- Task directions
Everything from the top of the data below through the line with "none => ones64)" should be duplicated exactly, and nothing past it.

- The records
/-- LAUNCH (R16, R211). (DESIGN CHOICE, log entry 19.) -/
def launchOp (o : Op) (d a : R6) (disp : W64) (s : State) : Result :=
  s.issueAcc [a] [d] fun s =>
    if s.acks s.cur ≠ 0 then s.hold .acks
    else
      let addr := (s.rd a + disp).toNat
      let done (s : State) (v : W64) : State := (s.wr d v).finish o
      if placeOf addr ≠ .translated ∨ addr % 64 ≠ 0 then done s (refusalWord 0x05)
      else
        let s := s.writeBack (clusterOf s.myCore) (fun _ => true) false
        let named (f : FaultInfo) : FaultInfo := { f with va := if f.cause = 0x05 then BitVec.ofNat 64 addr else f.va }
        match translateAll s.cur accLoad (headerPages addr) s with
        | (s, some f) => s.pageTrap (named f)
        | (s, none) =>
        match readHeader s.cur addr (List.range 16) s with
        | (s, .error (.fault f)) => s.pageTrap (named f)
        | (s, .error (.route dev)) => s.hold (.route dev)
        | (s, .ok ws) =>
          let l := headerOf s ws
          match refusal s l ((ws.drop 11).any (· ≠ 0)) with
          | 0 =>
            match translateAll s.cur accStore l.bitPages s with
            | (s, some f) => s.pageTrap f
            | (s, none) =>
              let h := s.nextHandle
              let s := (s.accept { l with handle := h }).active l.vf l.phase
              done (s.journalAdd 2 (dieOf s.myCore) l.vf (BitVec.ofNat 64 h :: ws)) (BitVec.ofNat 64 h)
          | code => done s (refusalWord code)

/-- LWAIT (R212). `e` receives the first failing work identifier in the extended form. A launch with both a failed item and groups
discarded for a failed dependence answers status 1: the manual gives no precedence (DESIGN CHOICE, log entry 62). -/
def lwaitOp (o : Op) (d : R6) (e : Option R6) (a : R6) (s : State) : Result :=
  s.issueAcc [a] ([d] ++ e.toList) fun s =>
    let h := (s.rd a).toNat
    let done (s : State) (v w : W64) : State :=
      (match e with
        | some e => s.wr2 d v e w
        | none => s.wr d v).finish o
    match s.launches.find? fun l => l.handle == h && l.vf == s.vfOf s.cur with
    | none => done s 3 ones64
    | some l =>
      if l.st ≠ .ended then s.hold (.launch h)
      else if l.failed then
        done s (BitVec.ofNat 64 (1 + l.failCode % 65536 * 65536)) (match l.failWid with
          | some w => BitVec.ofNat 64 w
          | none => ones64)
      else if l.depFail then done s 2 ones64
      else done (s.dropClean (clusterOf s.myCore)) 0 ones64

/-- WIDF and WIDR (R213). -/
def widOp (o : Op) (d a b : R6) (f : Launch → Nat → Nat → Option Nat) (s : State) : Result :=
  s.issue [a, b] [d] fun s =>
    let v := match s.launch? (s.me.k 2).toNat with
      | none => ones64
      | some l =>
        if s.me.k 2 = 0 || !(l.isItem (s.rd a).toNat) then ones64
        else match f l (s.rd a).toNat (s.rd b).toNat with
          | some n => BitVec.ofNat 64 n
          | none => ones64
    (s.wr d v).finish o

def widField (l : Launch) (wid f : Nat) : Option Nat :=
  if 1 ≤ f ∧ f ≤ l.fieldCount then some ((fieldsOf l.ws wid).getD (f - 1) 0) else none
def widGroup (l : Launch) (wid k : Nat) : Option Nat :=
  if k ≤ l.fieldCount then some (l.groupAt k wid) else none

/-! ## k registers (R152, R214) -/

/-- WSREF (Table 3.3). -/
def State.wsref (s : State) (die : Nat) : W64 :=
  let d := s.die die
  BitVec.ofNat 64 (d.bank + (1500 - (s.ptp - d.bankFrom)) * 2 ^ 16 + (d.bank + 1) % 32 * 2 ^ 27 + (if d.loading then 2 ^ 32 else 0))

/-- ENGSTAT: commands waiting in each queue (Table 6.7). BLK counts commands alone, and not the requests of BALLOC and BSEQNEW that
stand among them: the manual does not say (DESIGN CHOICE, log entry 62). -/
def State.engstat (s : State) (core : Nat) : W64 :=
  let c := s.core core
  let q (i : Nat) : Nat := (c.queues.get i []).length
  BitVec.ofNat 64 (q 0 + q 1 * 4 + q 2 * 16 + q 3 * 64 + q 4 * 256 + c.vqueue.length * 1024 + q 5 * 4096 + q 6 * 16384 + q 7 * 65536)

/-- What MFK reads. -/
def State.kread (s : State) (n : Nat) : W64 :=
  let core := s.myCore
  let c := s.core core
  match n with
  | 0 => BitVec.ofNat 64 (core + slotOf s.cur * 4096)
  | 9 => BitVec.ofNat 64 s.winNum
  | 10 => BitVec.ofNat 64 s.ptp
  | 14 => BitVec.ofNat 64 (c.vfid % 32)
  | 15 => BitVec.ofNat 64 (if c.gangMask = 0 then 0 else c.gangMask + (colOf core - gangFirst c.gangMask) * 256)
  | 16 => s.engstat core
  | 17 => s.wsref (dieOf core)
  | 19 => BitVec.ofNat 64 (s.me.lanes + (if s.me.yield then 65536 else 0))
  | n => s.me.k n

def mfkOp (o : Op) (d k : R6) (s : State) : Result :=
  s.issue [] [d] fun s => (s.wr d (s.kread k.toNat)).finish o

/-- May the context write k register `n` (Table 6.6)? -/
def mayWriteK (priv : Bool) (n : Nat) : Bool :=
  [3, 5, 6, 7, 8, 11, 12, 13, 18].contains n || (priv && [1, 2, 4, 14].contains n)

/-- The bits of a k register that are not marked zero (Table 6.7). -/
def kMask (n : Nat) : Nat :=
  match n with
  | 3 | 5 => 1
  | 4 | 8 => 2 ^ 32 - 1
  | 7 => 2 ^ 16 - 1
  | 11 => 255
  | 14 => 31
  | _ => 2 ^ 64 - 1

/-- MTK (R214). A write of SRSEED takes effect at once, also for an .sr conversion of the context that the pool has not performed
yet: the manual does not say which seed that one uses (DESIGN CHOICE, log entry 62). -/
def mtkOp (o : Op) (k a : R6) (s : State) : Result :=
  let n := k.toNat
  if !(mayWriteK s.me.privileged n) then .next (s.trap 0x02 (s.word0.setWidth 64))
  else s.issue [a] [] fun s =>
    let v := BitVec.ofNat 64 ((s.rd a).toNat % (kMask n + 1))
    if n = 6 ∧ v.toNat % 4 ≠ 0 then s.trap 0x03 v
    else if n = 14 then (s.modCore s.myCore fun c => { c with vfid := v.toNat }).finish o
    else (s.modMe fun c => { c.setK n v with gens := if n = 18 then [] else c.gens }).finish o

/-! ## The instructions -/

/-- BR (R198). -/
def execBr (off20 : BitVec 20) (st : St) (s : State) : Result :=
  branchIf ⟨4, st⟩ [] (fun _ => true) (sext20 off20) s

/-- BEQZ (R197). -/
def execBeqz (d : R6) (off14 : BitVec 14) (st : St) (s : State) : Result :=
  branchIf ⟨4, st⟩ [d] (fun s => s.rd d == 0) (sext14 off14) s

/-- BNEZ (R197). -/
def execBnez (d : R6) (off14 : BitVec 14) (st : St) (s : State) : Result :=
  branchIf ⟨4, st⟩ [d] (fun s => s.rd d != 0) (sext14 off14) s

/-- BLTZ (R197). -/
def execBltz (d : R6) (off14 : BitVec 14) (st : St) (s : State) : Result :=
  branchIf ⟨4, st⟩ [d] (fun s => (s.rd d).slt 0) (sext14 off14) s

/-- BGEZ (R197). -/
def execBgez (d : R6) (off14 : BitVec 14) (st : St) (s : State) : Result :=
  branchIf ⟨4, st⟩ [d] (fun s => !((s.rd d).slt 0)) (sext14 off14) s

/-- BEQ (R197). -/
def execBeq (a : R6) (b : R6) (imm : W32) (st : St) (s : State) : Result :=
  branchIf ⟨12, st⟩ [a, b] (fun s => s.rd a == s.rd b) (sext32 imm) s

/-- BNE (R197). -/
def execBne (a : R6) (b : R6) (imm : W32) (st : St) (s : State) : Result :=
  branchIf ⟨12, st⟩ [a, b] (fun s => s.rd a != s.rd b) (sext32 imm) s

/-- BLT (R197). -/
def execBlt (a : R6) (b : R6) (imm : W32) (st : St) (s : State) : Result :=
  branchIf ⟨12, st⟩ [a, b] (fun s => (s.rd a).slt (s.rd b)) (sext32 imm) s

/-- BLO (R197). -/
def execBlo (a : R6) (b : R6) (imm : W32) (st : St) (s : State) : Result :=
  branchIf ⟨12, st⟩ [a, b] (fun s => (s.rd a).ult (s.rd b)) (sext32 imm) s

/-- CALL (R198). -/
def execCall (off20 : BitVec 20) (st : St) (s : State) : Result :=
  jumpTo ⟨4, st⟩ (some 63) [] (fun s => branchTarget s.me.pc (sext20 off20)) s

/-- CALLR (R199). -/
def execCallr (d : R6) (a : R6) (st : St) (s : State) : Result :=
  jumpTo ⟨4, st⟩ (some d) [a] (fun s => s.rd a) s

/-- JMPR (R199). -/
def execJmpr (a : R6) (st : St) (s : State) : Result :=
  jumpTo ⟨4, st⟩ none [a] (fun s => s.rd a) s

/-- RET (R199). -/
def execRet (st : St) (s : State) : Result :=
  jumpTo ⟨4, st⟩ none [63] (fun s => s.rd 63) s

/-- START (R200). -/
def execStart (d : R6) (a : R6) (b : R6) (st : St) (s : State) : Result :=
  startOp ⟨4, st⟩ d a b none 0 false s

/-- START_X (R200). -/
def execStartX (d : R6) (a : R6) (b : R6) (c : R6) (w : R6) (mig : Bit) (st : St) (s : State) : Result :=
  startOp ⟨12, st⟩ d a b (some c) w.toNat (mig == 1) s

/-- STARTM (R202). -/
def execStartm (d : R6) (st : St) (s : State) : Result :=
  startmOp ⟨4, st⟩ d none s

/-- STARTM_X (R202). -/
def execStartmX (d : R6) (cls : BitVec 16) (has : Bit) (st : St) (s : State) : Result :=
  startmOp ⟨12, st⟩ d (if has = 1 then some cls.toNat else none) s

/-- STARTW (R201). -/
def execStartw (d : R6) (a : R6) (st : St) (s : State) : Result :=
  startwOp ⟨4, st⟩ d a false s

/-- STARTW_X (R201). -/
def execStartwX (d : R6) (a : R6) (mig : Bit) (st : St) (s : State) : Result :=
  startwOp ⟨12, st⟩ d a (mig == 1) s

/-- FINISH (R204). -/
def execFinish (st : St) (s : State) : Result :=
  let _ := st; endHelper [] false (fun _ => 0) s

/-- FAIL (R204). -/
def execFail (a : R6) (st : St) (s : State) : Result :=
  let _ := st; endHelper [a] true (fun s => (s.rd a).toNat % 65536) s

/-- IDLE (R127, R204). -/
def execIdle (st : St) (s : State) : Result :=
  idleOp ⟨4, st⟩ s

/-- JOIN (R206). -/
def execJoin (d : R6) (a : R6) (st : St) (s : State) : Result :=
  joinOp ⟨4, st⟩ d a 0 s

/-- JOIN_X (R206). -/
def execJoinX (d : R6) (a : R6) (imm : W32) (st : St) (s : State) : Result :=
  joinOp ⟨12, st⟩ d a imm.toNat s

/-- JOINANY (R207). -/
def execJoinany (d : R6) (st : St) (s : State) : Result :=
  joinAnyOp ⟨4, st⟩ d 0 s

/-- JOINANY_X (R207). -/
def execJoinanyX (d : R6) (imm : W32) (st : St) (s : State) : Result :=
  joinAnyOp ⟨12, st⟩ d imm.toNat s

/-- HSTAT (R208). -/
def execHstat (d : R6) (a : R6) (st : St) (s : State) : Result :=
  hstatOp ⟨4, st⟩ d a s

/-- HSTAT_X (R208). -/
def execHstatX (d : R6) (a : R6) (st : St) (s : State) : Result :=
  hstatOp ⟨12, st⟩ d a s

/-- POPW (R26, R210). -/
def execPopw (d : R6) (a : R6) (st : St) (s : State) : Result :=
  popwOp ⟨4, st⟩ d a s

/-- PUSHW (R29, R210). -/
def execPushw (d : R6) (a : R6) (st : St) (s : State) : Result :=
  pushwOp ⟨4, st⟩ d a s

/-- LAUNCH (R211). -/
def execLaunch (d : R6) (a : R6) (st : St) (s : State) : Result :=
  launchOp ⟨4, st⟩ d a 0 s

/-- LAUNCH_X (R211). -/
def execLaunchX (d : R6) (a : R6) (imm : W32) (st : St) (s : State) : Result :=
  launchOp ⟨12, st⟩ d a (sext32 imm) s

/-- LWAIT (R212). -/
def execLwait (d : R6) (a : R6) (st : St) (s : State) : Result :=
  lwaitOp ⟨4, st⟩ d none a s

/-- LWAIT_X (R212). -/
def execLwaitX (d : R6) (a : R6) (e : R6) (st : St) (s : State) : Result :=
  lwaitOp ⟨12, st⟩ d (some e) a s

/-- WIDF (R213). -/
def execWidf (d : R6) (a : R6) (b : R6) (st : St) (s : State) : Result :=
  widOp ⟨4, st⟩ d a b widField s

/-- WIDR (R213). -/
def execWidr (d : R6) (a : R6) (b : R6) (st : St) (s : State) : Result :=
  widOp ⟨4, st⟩ d a b widGroup s

/-- MFK (R214). -/
def execMfk (d : R6) (a : R6) (st : St) (s : State) : Result :=
  mfkOp ⟨4, st⟩ d a s

/-- MTK (R214). -/
def execMtk (d : R6) (a : R6) (st : St) (s : State) : Result :=
  mtkOp ⟨4, st⟩ d a s

/-- TRAP (R215). -/
def execTrap (a : R6) (st : St) (s : State) : Result :=
  let _ := st; s.issue [a] [] fun s => s.trap 0x0F (s.rd a)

- Answer box
/-- LAUNCH (R16, R211). (DESIGN CHOICE, log entry 19.) -/
def launchOp (o : Op) (d a : R6) (disp : W64) (s : State) : Result :=
  s.issueAcc [a] [d] fun s =>
    if s.acks s.cur ≠ 0 then s.hold .acks
    else
      let addr := (s.rd a + disp).toNat
      let done (s : State) (v : W64) : State := (s.wr d v).finish o
      if placeOf addr ≠ .translated ∨ addr % 64 ≠ 0 then done s (refusalWord 0x05)
      else
        let s := s.writeBack (clusterOf s.myCore) (fun _ => true) false
        let named (f : FaultInfo) : FaultInfo := { f with va := if f.cause = 0x05 then BitVec.ofNat 64 addr else f.va }
        match translateAll s.cur accLoad (headerPages addr) s with
        | (s, some f) => s.pageTrap (named f)
        | (s, none) =>
        match readHeader s.cur addr (List.range 16) s with
        | (s, .error (.fault f)) => s.pageTrap (named f)
        | (s, .error (.route dev)) => s.hold (.route dev)
        | (s, .ok ws) =>
          let l := headerOf s ws
          match refusal s l ((ws.drop 11).any (· ≠ 0)) with
          | 0 =>
            match translateAll s.cur accStore l.bitPages s with
            | (s, some f) => s.pageTrap f
            | (s, none) =>
              let h := s.nextHandle
              let s := (s.accept { l with handle := h }).active l.vf l.phase
              done (s.journalAdd 2 (dieOf s.myCore) l.vf (BitVec.ofNat 64 h :: ws)) (BitVec.ofNat 64 h)
          | code => done s (refusalWord code)

/-- LWAIT (R212). `e` receives the first failing work identifier in the extended form. A launch with both a failed item and groups
discarded for a failed dependence answers status 1: the manual gives no precedence (DESIGN CHOICE, log entry 62). -/
def lwaitOp (o : Op) (d : R6) (e : Option R6) (a : R6) (s : State) : Result :=
  s.issueAcc [a] ([d] ++ e.toList) fun s =>
    let h := (s.rd a).toNat
    let done (s : State) (v w : W64) : State :=
      (match e with
        | some e => s.wr2 d v e w
        | none => s.wr d v).finish o
    match s.launches.find? fun l => l.handle == h && l.vf == s.vfOf s.cur with
    | none => done s 3 ones64
    | some l =>
      if l.st ≠ .ended then s.hold (.launch h)
      else if l.failed then
        done s (BitVec.ofNat 64 (1 + l.failCode % 65536 * 65536)) (match l.failWid with
          | some w => BitVec.ofNat 64 w
          | none => ones64)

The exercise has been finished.